Lunch Money vs Fast Money which is

Discussion in 'Wall St. News' started by timcar, Jun 26, 2012.

  1. timcar



    Notice that bloomberg TV now has a show where traders talk. They got rid of that OLD GUY who always said

    "What am I looking at now"

    guess OLD GUY was no good.

    Tom keean is his name found it
  2. timcar


    Weiss thinks this market is headed lower.

    But if the market does trade up, Stephen Weiss, managing partner at Short Hills Capital, says take profits. He thinks the big picture issues generating headwinds remain potent.

    “Europe is still a mess and China is still slowing,” he says. “I don’t think the market is ok past the next few days. Not at all.”

    He says Europe is a mess and I don't beleive in the China data.

    Trader Stephen Weiss, managing partner at Short Hills Capital , shares the skepticism. He’s very focused on Europe and a pattern that’s emerged. “Europe tends to make an announcement – not follow through and then the plan falters. How much more of that can the market withstand?”
  3. timcar


    Weiss was good this Monday hates Europe thinks China is slowing down and suggest Abercrombie and does not like TIF.
  4. timcar


    Wesis say FCliff will not happen any time soon Gov’t keep pushing in further into the future. Now the market is being pushed higher by QE3 and Josh brown says the FED wants you to get rich. Fundaments not important the fed and ECU more important.

    Sept 2011 to sept 2012 The DOW is up 11 of last 12 months not happen in about 50 years.
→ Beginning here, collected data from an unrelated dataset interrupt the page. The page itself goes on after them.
-- ==== Sys2Proof/Machine/Regs.lean ====
section
/-! DEFINITION. The register file: what a read of each word of a compute-die block or of the IOD block returns, which reads
capture an upper half, and what a write does (R8, R28, R508, Tables 1-6 and 1-7). An 8-byte access acts on two words, low
one first, except on the registers that take one 8-byte access as a whole. Offsets that are not listed read 0 and ignore
writes. -/

namespace Sys2Proof.Machine

/-- A word of fields: (lowest bit, value) pairs. -/
def packWord (l : List (Nat × Nat)) : Nat := (l.map (fun p => p.2 * 2 ^ p.1)).foldl (· + ·) 0

/-- Word `i` (4 bytes) of a byte image. -/
def wordAt (b : List Byte) (o : Nat) : Nat := fld b o 4

/-- Value of a signed 16-bit field. -/
def int16 (i : Int) : Nat := (BitVec.ofInt 16 i).toNat

/-- Low or high half of a 64-bit value: offset 0 or 4 within the pair. -/
def halfWord (v o : Nat) : Nat := if o = 0 then v % 2 ^ 32 else v / 2 ^ 32 % 2 ^ 32

/-! ## Compute-die blocks -/

/-- The package serial in the fuses of a node's die (R34, R35). -/
def State.serialOf (s : State) (n : Nat) : BitVec 64 := if n < 4 then s.boot.dieSerial.getD n 0#64 else s.pair.serial

/-- FAB_ registers of a node (Tables 1-9, 1-10, 20-8 and 23-7); `o` counts from the sub-block. -/
def State.fabWord (s : State) (n o : Nat) : Nat :=
  let gen := fun i => (Tab.get 0#8 s.flt.gens i).toNat
  let down := fun l => bit01 (!s.linkOk l)
  match o with
  | 0x00 => (s.boot.dieId.getD n 0#32).toNat
  | 0x04 => packWord [(8, (s.boot.cap.getD n 0#2).toNat), (0, (s.boot.en.getD n 0#2).toNat)]
  | 0x08 => halfWord (s.serialOf n).toNat 0
  | 0x0C => halfWord (s.serialOf n).toNat 4
  | 0x10 => packWord [(0, gen 0), (8, gen 1), (16, gen 2), (24, gen 3)]
  | 0x14 => gen 4
  | 0x18 => s.flt.fence.toNat
  | 0x1C => (Tab.get 0#32 s.flt.chaff n).toNat
  | 0x20 => packWord [(24, (Tab.get 0#8 s.flt.retrains n).toNat),
      (0, if n < 4 then packWord [(0, down (ringLink n)), (1, down (ringLink (ringPrev n))), (2, down (4 + n))]
          else packWord [(0, down 4), (1, down 5), (2, down 6), (3, down 7)])]
  | _ => 0

/-- GRN_BANK_n as read (Table 11-6); GO to TO read 0. -/
def Bank.word (b : Bank) : Nat :=
  packWord [(25, b.owner.toNat), (23, b.pstate.toNat), (22, bit01 b.busy), (21, bit01 b.clearing), (16, b.result.toNat),
    (8, b.ownSeq.toNat)]

/-- GRN_ registers (R238). -/
def State.grnWord (s : State) (k o : Nat) : Nat :=
  let d := s.grnDie k
  if 0x8000 ≤ o ∧ o < 0xC000 then (if o % 8 = 0 then (s.bank (2048 * k + (o - 0x8000) / 8)).word else 0)
  else if 0x10 ≤ o ∧ o < 0x20 then
    let i := (o - 0x10) / 4
    packWord [(16, (d.thrTOn.getD i 0#8).toNat), (0, (d.thrRate.getD i 0#5).toNat)]
  else match o with
    | 0x00 => bit01 d.lock
    | 0x04 => packWord [(4, d.rateEff.toNat), (0, d.step.toNat)]
    | 0x08 => packWord [(24, d.lastResult.toNat), (13, d.lastBank.toNat), (0, d.refuseCnt.toNat)]
    | 0x0C => d.waking.toNat
    | _ => 0

/-- GLN_ registers of a Gleaner (R248). -/
def Gleaner.word (g : Gleaner) (o : Nat) : Nat :=
  match o with
  | 0x00 => packWord [(29, g.mode.toNat), (23, g.ctx.toNat), (8, g.pfDist.toNat)]
  | 0x04 => packWord [(29, g.state.toNat), (0, g.doneCnt.toNat)]
  | 0x08 => halfWord g.head.toNat 0 / 64 * 64
  | 0x0C => halfWord g.head.toNat 4
  | 0x10 => halfWord g.cur.toNat 0 / 64 * 64
  | 0x14 => halfWord g.cur.toNat 4
  | 0x18 => packWord [(24, g.errCode.toNat), (16, g.errDetail.toNat), (0, g.errIdx.toNat)]
  | 0x1C => halfWord g.errAddr.toNat 0
  | 0x20 => halfWord g.errAddr.toNat 4
  | _ => 0

/-- HMC_ registers (R264). -/
def Hmc.word (h : Hmc) (o : Nat) : Nat :=
  if 0x10 ≤ o ∧ o < 0x28 then (Tab.get 0xC8502818#32 h.port ((o - 0x10) / 4)).toNat
  else if 0x40 ≤ o ∧ o < 0x60 then (Tab.get 0x400#11 h.share ((o - 0x40) / 4)).toNat
  else match o with
    | 0x00 => packWord [(31, bit01 h.lock), (5, bit01 h.scrubWb), (4, bit01 h.refMode), (2, h.trainMode.toNat), (0, h.mapOrder.toNat)]
    | 0x04 => packWord [(30, h.state.toNat), (24, h.trainRes.toNat), (16, h.spareUsed.toNat), (4, bit01 h.hot),
        (0, (h.pcs.map (fun p => p.2.debt)).foldl max 0)]
    | 0x08 => h.pageIdle.toNat
    | 0x0C => h.ageLimit.toNat
    | 0x60 => packWord [(31, bit01 h.tempValid), (0, h.temp.toNat)]
    | 0x64 => packWord [(16, h.sev2.toNat), (0, h.sev1.toNat)]
    | 0x68 => packWord [(16, h.linkFail.toNat), (0, h.sev3.toNat)]
    | 0x6C => h.linkRetry.toNat
    | 0x70 => halfWord h.logAddr.toNat 0 / 64 * 64
    | 0x74 => packWord [(30, h.logSev.toNat), (24, h.logCtx.toNat), (21, h.logPort.toNat), (0, halfWord h.logAddr.toNat 4)]
    | _ => 0

/-- KVW_ registers (R226). -/
def State.kvwWord (s : State) (k o : Nat) : Nat :=
  let d := s.kvwOf k
  if 0x1000 ≤ o ∧ o < 0x1800 then
    let x := s.kvCtx k ((o - 0x1000) / 32)
    match (o - 0x1000) % 32 with
    | 0x00 => x.rootLo.toNat
    | 0x04 => x.rootHi.toNat
    | 0x08 => x.mode.toNat
    | 0x0C => x.gen.toNat
    | 0x10 => packWord [(16, x.oldest.toNat), (0, x.walks.length)]
    | _ => 0
  else match o with
    | 0x00 => d.hits.toNat
    | 0x04 => d.misses.toNat
    | 0x08 => packWord [(24, d.fCode.toNat), (18, d.fCtx.toNat)]
    | _ => 0

/-- Lane occupancy of an engine or Blocker (Tables 5-6 and 13-14). -/
def Eng.laneWord (e : Eng) : Nat := packWord [(0, e.count 0), (8, e.count 1), (16, e.count 2), (24, e.count 3)]

/-- BLK_ registers (R286). -/
def State.blkWord (s : State) (k o : Nat) : Nat :=
  let b := s.blkOf k
  let e := s.eng (24 + k)
  if 0x100 ≤ o ∧ o < 0x200 then
    let m := (o - 0x100) / 64
    let x := b.slot m
    match (o - 0x100) % 64 with
    | 0x00 => packWord [(7, bit01 x.enable), (0, x.ctx.toNat)]
    | 0x04 => packWord [(5, x.result.toNat), (2, bit01 x.cur), (1, bit01 (s.heldBack k m)), (0, bit01 (s.heldCur k m))]
    | 0x08 => halfWord x.buf0.toNat 0
    | 0x0C => halfWord x.buf0.toNat 4
    | 0x10 => halfWord x.buf1.toNat 0
    | 0x14 => halfWord x.buf1.toNat 4
    | 0x18 => halfWord x.epoch.toNat 0
    | 0x1C => x.epochHi.toNat
    | _ => 0
  else match o with
    | 0x00 => packWord [(31, bit01 e.running.isSome),
        (24, match e.running with | some r => r.sheaf.index.ctx | none => 0), (0, b.doneCnt.toNat)]
    | 0x04 => e.laneWord
    | 0x08 => packWord [(24, b.errClass.toNat), (16, b.errWhere.toNat), (8, b.errCtx.toNat), (0, b.errCnt.toNat)]
    | _ => 0

/-- An engine completion record as its 32 bytes (Table 5-8). -/
def CplRec.bytes (r : CplRec) : List Byte :=
  leBytes 8 r.epoch.toNat ++ leBytes 1 r.ctx ++ leBytes 1 r.code ++ leBytes 2 r.ord ++ leBytes 2 r.gate ++ leBytes 1 r.engine ++
    leBytes 1 (bit01 r.phase) ++ leBytes 4 r.beats ++ leBytes 4 r.detail.toNat ++ leBytes 8 r.addr

/-- Engine j of die k as a unit: four Threshers, then two Carders (R118). -/
def engAt (k j : Nat) : Nat := if j < 4 then 4 * k + j else 16 + 2 * k + (j - 4)

/-- EQ_ registers of an engine (Tables 5-5 and 5-6). -/
def Eng.word (e : Eng) (u o : Nat) : Nat :=
  if 0x800 ≤ o then
    match Tab.look e.ring ((o - 0x800) / 32) with
    | some r => wordAt r.bytes ((o - 0x800) % 32)
    | none => 0
  else match o with
    | 0x08 => packWord [(5, bit01 (decide (16 ≤ u))), (4, bit01 e.enabled), (0, e.part.toNat)]
    | 0x0C => e.laneWord
    | 0x10 => e.head.toNat
    | 0x14 => packWord [(6, bit01 e.phase), (0, e.tail.toNat)]
    | 0x18 => packWord [(24, e.refCode.toNat), (18, e.refCtx.toNat), (8, e.refOrd.toNat), (0, e.refCnt.toNat)]
    | _ => 0

/-- A sensor pair register (Table 25-8). -/
def SPair.word (p : SPair) : Nat :=
  packWord [(16, p.value.toNat), (15, bit01 p.valid), (14, bit01 p.faulty), (13, bit01 p.badA), (12, bit01 p.badB), (0, p.disagree.toNat)]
    When the index was at its apex2007 , trailing twelve month earnings were $89.35 per share, producing a P/E ratio of 17.5. With trailing earnings today 2012 at $98.30 per share, the market is trading at an earnings multiple of 14.8. If the S&P 500 were trading at the same earnings multiple as at its 2007 peak, the index would be at 1722, roughly 18% higher than the current level despite trailing earnings only 0.5% from their all-time nominal peak. Some might be quick to point out that too high of a multiple was placed on the market at its peak, especially given that in hindsight we know that the market was overvalued given the looming risks. At a 17.5 P/E multiple, the market multiple at its peak was just a turn higher than the long-run average multiple of 16.5x. Of course, investors do not buy stocks for trailing earnings, markets are inherently forward looking. Is today's earnings multiple discount at 11% to the historical average fair?

    Questions linger. Can accommodative monetary policy in the United States offset uncertainty over fiscal policy given our consistent trillion dollar deficits, growing entitlement obligations, and lack of political will to address these issues? Will foreigners who own half of our public Treasury debt continue to be willing to finance our largesse? Can economic and fiscal integration occur in the Eurozone with such disparate national economies and cultures?
  5. timcar


    Good question asked by wesis to hedge fund guy bill nye:
    why do you invest in dell instead of qcom.

    Answer b/c dell has a better valuation but qcom has faster earnings growth but nye believes dell is a better buy than qcom even if dell after today’s report seems too have slower growth.